#### What to do
Using the records below, locate all lines containing "fixC" and return them.

#### Record excerpts

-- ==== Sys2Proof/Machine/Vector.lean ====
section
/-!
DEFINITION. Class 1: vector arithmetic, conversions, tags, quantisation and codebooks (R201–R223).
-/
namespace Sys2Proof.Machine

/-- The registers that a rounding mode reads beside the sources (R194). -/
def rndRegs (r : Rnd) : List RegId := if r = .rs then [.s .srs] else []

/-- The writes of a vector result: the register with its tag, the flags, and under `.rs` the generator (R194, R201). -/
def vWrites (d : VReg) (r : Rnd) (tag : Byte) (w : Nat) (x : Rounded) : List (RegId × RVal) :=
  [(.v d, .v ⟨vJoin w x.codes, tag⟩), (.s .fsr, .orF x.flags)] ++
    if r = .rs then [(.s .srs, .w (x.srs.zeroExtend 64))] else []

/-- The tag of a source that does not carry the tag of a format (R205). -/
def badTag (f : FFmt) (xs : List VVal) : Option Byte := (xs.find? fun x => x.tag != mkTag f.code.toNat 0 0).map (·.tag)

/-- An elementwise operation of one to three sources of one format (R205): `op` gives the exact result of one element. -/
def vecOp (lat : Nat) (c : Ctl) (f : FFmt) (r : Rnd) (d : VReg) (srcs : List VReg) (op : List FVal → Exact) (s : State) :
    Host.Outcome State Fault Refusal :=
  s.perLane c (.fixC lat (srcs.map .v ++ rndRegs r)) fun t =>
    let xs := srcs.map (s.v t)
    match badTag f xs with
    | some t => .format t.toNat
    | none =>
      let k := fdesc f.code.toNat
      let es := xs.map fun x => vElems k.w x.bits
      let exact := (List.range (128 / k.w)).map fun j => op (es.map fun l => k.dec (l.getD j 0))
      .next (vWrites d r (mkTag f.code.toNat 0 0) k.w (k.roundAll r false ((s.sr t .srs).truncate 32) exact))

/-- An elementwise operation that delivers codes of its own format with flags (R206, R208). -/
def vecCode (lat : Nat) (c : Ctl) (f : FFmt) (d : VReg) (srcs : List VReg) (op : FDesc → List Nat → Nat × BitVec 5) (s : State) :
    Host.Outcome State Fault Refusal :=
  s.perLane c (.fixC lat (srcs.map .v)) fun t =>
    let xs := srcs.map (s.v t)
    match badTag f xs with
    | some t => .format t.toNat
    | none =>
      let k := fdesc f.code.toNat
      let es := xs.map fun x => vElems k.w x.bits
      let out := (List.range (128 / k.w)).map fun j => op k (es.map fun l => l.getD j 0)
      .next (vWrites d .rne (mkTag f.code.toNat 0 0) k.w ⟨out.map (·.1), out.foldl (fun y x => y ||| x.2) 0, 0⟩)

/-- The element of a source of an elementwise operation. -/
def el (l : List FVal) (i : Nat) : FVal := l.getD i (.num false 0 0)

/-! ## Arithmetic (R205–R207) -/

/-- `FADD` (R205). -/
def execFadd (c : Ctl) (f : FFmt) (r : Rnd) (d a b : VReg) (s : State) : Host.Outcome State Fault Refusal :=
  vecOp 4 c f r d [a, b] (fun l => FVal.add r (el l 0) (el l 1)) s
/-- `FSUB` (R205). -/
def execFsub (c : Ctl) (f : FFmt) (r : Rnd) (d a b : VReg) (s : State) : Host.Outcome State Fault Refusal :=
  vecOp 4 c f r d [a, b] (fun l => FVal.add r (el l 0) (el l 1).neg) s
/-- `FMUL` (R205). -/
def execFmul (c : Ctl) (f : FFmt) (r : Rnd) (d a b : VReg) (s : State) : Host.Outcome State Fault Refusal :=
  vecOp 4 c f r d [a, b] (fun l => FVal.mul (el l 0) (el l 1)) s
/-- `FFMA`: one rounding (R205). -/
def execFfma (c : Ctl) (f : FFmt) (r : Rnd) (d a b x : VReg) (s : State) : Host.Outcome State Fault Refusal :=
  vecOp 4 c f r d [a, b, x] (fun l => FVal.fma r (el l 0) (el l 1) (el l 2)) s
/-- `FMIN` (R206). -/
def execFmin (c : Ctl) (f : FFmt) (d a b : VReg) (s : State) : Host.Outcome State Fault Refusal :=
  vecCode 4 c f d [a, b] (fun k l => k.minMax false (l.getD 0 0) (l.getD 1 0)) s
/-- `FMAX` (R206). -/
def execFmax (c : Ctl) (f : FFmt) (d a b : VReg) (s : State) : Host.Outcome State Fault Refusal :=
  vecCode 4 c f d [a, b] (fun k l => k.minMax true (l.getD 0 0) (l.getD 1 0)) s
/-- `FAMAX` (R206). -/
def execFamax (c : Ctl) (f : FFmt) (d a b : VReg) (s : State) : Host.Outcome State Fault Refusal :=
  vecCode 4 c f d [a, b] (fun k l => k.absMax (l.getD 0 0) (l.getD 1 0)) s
--
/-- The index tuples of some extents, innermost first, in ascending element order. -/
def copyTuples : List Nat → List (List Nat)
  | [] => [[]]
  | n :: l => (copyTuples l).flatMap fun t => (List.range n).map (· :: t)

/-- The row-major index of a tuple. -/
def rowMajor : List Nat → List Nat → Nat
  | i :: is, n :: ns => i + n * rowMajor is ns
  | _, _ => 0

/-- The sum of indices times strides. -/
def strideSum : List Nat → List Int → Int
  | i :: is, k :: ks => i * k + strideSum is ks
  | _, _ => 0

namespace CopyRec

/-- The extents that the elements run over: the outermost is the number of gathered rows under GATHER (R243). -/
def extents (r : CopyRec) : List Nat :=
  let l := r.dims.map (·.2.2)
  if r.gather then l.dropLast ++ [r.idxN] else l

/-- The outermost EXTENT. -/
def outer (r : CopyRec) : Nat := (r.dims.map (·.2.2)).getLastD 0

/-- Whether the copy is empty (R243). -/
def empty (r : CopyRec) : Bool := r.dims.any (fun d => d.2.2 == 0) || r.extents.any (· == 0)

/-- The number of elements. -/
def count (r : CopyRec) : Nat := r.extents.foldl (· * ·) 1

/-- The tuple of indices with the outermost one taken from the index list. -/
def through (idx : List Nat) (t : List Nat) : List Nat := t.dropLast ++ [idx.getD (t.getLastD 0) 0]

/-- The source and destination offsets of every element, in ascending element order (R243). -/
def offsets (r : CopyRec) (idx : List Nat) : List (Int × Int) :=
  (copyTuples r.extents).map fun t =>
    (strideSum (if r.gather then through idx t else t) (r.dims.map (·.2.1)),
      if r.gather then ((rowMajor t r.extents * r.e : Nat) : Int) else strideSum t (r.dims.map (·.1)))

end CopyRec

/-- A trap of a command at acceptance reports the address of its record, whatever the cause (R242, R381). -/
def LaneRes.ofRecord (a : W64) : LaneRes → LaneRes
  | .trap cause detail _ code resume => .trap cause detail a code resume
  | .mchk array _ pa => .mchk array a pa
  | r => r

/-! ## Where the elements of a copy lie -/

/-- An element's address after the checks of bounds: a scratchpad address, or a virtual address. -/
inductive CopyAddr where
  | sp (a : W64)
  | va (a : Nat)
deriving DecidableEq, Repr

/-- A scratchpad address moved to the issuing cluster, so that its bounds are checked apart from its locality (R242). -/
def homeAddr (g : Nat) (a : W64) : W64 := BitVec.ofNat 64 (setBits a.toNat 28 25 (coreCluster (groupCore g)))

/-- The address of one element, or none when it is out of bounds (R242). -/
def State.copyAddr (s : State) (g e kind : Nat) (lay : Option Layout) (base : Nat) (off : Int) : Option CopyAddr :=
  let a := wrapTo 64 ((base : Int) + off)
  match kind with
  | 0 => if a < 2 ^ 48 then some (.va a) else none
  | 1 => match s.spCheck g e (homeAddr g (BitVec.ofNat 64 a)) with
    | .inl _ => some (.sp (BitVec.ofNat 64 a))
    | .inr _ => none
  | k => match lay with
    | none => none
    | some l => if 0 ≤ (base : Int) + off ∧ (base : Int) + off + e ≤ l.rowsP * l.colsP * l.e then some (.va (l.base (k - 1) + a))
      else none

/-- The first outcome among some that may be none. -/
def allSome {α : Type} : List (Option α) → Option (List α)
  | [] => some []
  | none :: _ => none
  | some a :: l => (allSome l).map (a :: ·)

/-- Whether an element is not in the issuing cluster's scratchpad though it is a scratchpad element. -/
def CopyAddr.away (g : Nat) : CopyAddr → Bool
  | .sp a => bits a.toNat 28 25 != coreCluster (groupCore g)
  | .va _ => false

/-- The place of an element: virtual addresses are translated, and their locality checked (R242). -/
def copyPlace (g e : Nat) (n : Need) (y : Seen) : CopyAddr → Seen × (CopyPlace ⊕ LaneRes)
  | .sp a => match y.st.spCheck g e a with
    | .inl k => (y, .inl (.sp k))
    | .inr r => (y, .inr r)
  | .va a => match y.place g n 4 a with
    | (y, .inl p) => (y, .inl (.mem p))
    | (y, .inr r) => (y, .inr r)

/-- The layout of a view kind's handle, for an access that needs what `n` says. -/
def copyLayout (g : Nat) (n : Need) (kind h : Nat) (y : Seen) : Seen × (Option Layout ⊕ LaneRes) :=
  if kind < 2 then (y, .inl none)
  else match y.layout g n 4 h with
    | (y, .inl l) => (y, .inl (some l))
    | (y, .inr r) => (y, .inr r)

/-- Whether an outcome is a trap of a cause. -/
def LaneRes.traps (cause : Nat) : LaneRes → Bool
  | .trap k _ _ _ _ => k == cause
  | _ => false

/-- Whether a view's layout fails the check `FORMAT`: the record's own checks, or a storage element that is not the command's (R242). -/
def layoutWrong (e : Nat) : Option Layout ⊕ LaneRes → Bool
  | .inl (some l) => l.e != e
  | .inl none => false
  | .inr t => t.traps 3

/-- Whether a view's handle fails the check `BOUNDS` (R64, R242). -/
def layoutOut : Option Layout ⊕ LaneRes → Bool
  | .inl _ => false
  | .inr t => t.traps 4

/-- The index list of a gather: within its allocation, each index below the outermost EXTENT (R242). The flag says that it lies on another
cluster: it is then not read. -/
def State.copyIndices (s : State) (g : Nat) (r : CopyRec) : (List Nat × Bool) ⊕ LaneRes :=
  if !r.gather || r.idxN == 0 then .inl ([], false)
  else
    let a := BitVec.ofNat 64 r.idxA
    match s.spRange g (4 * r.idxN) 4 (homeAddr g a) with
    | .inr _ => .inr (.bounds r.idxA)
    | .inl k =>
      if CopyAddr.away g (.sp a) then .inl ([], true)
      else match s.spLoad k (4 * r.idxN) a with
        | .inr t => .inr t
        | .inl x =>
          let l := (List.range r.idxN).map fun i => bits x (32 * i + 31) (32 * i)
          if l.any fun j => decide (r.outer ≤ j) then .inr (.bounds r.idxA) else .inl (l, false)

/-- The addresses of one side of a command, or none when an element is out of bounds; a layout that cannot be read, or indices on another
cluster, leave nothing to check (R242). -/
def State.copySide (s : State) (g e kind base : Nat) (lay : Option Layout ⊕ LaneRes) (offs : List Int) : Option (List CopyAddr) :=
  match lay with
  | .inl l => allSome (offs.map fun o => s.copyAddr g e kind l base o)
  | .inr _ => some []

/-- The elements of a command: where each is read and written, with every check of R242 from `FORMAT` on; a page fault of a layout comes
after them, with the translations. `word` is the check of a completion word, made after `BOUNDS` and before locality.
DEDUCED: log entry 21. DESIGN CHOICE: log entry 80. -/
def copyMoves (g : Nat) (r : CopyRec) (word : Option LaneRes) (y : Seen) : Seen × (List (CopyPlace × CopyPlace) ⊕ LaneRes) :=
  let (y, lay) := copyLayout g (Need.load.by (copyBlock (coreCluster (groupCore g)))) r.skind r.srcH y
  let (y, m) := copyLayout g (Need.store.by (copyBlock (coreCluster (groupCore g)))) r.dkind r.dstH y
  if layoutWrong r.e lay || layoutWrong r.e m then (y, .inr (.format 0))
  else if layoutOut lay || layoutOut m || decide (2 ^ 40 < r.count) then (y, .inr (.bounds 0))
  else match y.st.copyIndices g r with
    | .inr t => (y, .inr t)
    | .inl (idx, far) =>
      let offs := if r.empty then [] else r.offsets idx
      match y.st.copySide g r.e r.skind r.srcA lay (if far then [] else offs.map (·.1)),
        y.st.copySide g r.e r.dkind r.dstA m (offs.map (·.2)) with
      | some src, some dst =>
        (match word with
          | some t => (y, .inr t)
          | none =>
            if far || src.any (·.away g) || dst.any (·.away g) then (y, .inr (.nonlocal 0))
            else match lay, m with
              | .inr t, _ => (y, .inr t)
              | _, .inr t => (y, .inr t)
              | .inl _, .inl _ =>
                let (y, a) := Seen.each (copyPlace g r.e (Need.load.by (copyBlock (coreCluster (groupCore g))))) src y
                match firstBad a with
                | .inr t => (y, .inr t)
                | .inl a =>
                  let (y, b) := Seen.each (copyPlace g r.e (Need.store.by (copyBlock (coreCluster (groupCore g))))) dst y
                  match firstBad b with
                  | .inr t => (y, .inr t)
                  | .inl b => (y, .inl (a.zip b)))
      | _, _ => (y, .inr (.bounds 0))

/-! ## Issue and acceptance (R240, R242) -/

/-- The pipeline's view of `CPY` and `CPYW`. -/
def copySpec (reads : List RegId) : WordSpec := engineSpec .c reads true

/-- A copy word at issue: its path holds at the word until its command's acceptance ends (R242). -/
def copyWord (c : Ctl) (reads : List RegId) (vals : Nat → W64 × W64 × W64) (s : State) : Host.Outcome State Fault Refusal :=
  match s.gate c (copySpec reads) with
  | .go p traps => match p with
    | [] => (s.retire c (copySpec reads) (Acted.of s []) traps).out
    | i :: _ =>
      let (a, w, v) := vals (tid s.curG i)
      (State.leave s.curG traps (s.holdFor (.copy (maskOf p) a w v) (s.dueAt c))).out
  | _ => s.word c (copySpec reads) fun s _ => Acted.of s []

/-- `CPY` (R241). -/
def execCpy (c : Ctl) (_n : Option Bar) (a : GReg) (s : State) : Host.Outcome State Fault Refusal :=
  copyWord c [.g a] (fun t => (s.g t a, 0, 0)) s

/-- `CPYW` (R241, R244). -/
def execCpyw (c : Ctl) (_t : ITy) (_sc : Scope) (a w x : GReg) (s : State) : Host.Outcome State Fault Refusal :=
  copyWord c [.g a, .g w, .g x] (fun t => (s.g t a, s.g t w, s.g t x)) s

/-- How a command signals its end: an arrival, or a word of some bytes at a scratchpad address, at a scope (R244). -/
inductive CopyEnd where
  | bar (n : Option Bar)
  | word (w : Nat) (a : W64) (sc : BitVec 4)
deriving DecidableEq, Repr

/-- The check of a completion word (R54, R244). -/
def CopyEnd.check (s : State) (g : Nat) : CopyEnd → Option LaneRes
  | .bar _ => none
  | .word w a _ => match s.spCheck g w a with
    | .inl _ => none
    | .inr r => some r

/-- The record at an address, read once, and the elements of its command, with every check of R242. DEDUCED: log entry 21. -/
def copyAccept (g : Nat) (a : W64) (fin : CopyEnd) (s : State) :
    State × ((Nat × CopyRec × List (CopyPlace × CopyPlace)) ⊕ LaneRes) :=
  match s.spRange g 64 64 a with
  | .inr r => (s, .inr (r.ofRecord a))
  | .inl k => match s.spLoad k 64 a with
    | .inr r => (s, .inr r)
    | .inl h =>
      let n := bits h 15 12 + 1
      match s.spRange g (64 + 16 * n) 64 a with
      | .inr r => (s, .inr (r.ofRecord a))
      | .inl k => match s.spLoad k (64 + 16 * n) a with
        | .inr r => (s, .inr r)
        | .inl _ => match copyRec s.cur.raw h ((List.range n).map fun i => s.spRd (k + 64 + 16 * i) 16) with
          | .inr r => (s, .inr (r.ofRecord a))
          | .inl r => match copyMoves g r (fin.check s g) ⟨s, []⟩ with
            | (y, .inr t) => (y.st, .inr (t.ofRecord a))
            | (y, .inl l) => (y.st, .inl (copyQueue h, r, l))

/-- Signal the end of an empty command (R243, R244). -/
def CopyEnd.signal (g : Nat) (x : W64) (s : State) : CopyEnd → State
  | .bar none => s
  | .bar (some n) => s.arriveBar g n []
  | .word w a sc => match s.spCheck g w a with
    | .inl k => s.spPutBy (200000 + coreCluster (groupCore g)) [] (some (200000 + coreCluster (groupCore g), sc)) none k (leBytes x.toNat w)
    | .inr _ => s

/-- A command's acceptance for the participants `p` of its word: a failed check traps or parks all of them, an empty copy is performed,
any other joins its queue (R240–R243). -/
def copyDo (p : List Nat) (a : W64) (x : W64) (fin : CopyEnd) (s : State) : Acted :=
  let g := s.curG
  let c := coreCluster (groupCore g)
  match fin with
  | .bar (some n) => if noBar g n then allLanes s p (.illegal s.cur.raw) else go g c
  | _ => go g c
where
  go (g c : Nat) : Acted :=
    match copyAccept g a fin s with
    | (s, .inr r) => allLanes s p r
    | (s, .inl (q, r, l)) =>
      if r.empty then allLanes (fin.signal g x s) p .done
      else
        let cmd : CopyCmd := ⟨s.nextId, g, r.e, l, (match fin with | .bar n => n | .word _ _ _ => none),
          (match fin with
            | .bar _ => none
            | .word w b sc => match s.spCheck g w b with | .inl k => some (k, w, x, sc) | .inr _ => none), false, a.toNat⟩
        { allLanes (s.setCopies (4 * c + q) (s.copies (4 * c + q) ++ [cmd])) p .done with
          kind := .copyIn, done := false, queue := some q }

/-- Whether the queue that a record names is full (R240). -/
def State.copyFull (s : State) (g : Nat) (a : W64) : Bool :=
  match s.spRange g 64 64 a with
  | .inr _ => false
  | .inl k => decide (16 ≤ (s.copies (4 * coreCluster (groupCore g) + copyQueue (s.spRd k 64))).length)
* * *
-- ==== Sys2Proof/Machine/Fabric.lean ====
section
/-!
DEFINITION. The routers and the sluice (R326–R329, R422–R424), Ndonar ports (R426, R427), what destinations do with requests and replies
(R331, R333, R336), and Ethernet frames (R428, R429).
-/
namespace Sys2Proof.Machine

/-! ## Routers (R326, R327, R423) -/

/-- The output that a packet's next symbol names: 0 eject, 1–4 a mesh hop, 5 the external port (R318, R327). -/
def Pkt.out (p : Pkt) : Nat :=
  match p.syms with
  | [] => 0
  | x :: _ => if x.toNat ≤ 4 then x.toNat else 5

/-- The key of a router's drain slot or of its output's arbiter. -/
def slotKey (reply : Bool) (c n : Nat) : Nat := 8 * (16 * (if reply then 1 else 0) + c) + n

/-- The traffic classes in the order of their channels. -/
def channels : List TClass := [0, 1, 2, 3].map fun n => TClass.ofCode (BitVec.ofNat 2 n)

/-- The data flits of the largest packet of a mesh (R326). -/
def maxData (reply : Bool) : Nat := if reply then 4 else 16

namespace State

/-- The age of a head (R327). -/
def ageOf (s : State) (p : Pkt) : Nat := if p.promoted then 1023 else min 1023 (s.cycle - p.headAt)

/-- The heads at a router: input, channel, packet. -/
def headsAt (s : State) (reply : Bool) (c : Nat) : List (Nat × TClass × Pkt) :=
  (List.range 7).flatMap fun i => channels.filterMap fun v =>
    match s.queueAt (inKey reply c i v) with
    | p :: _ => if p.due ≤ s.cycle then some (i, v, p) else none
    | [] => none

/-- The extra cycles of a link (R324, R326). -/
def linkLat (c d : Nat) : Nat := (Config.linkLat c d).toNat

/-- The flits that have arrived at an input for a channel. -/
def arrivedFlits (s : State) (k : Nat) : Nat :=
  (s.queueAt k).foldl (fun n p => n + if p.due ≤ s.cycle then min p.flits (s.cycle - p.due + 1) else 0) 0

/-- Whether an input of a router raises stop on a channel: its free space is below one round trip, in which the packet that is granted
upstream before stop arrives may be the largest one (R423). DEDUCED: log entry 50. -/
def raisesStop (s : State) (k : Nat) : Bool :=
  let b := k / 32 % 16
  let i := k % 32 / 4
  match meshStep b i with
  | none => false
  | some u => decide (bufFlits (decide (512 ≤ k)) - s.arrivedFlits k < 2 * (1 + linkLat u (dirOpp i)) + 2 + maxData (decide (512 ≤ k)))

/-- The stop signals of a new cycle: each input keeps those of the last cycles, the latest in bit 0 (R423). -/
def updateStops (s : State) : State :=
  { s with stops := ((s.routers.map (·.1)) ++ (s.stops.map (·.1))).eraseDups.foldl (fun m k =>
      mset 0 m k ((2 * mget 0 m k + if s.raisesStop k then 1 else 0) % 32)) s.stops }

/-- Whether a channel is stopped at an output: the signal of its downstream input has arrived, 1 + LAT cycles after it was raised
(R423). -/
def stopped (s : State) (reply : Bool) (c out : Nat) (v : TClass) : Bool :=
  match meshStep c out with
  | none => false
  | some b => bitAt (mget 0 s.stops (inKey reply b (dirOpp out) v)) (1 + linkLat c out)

#### Written response
  s.perLane c (.fixC lat (srcs.map .v ++ rndRegs r)) fun t =>
  s.perLane c (.fixC lat (srcs.map .v)) fun t =>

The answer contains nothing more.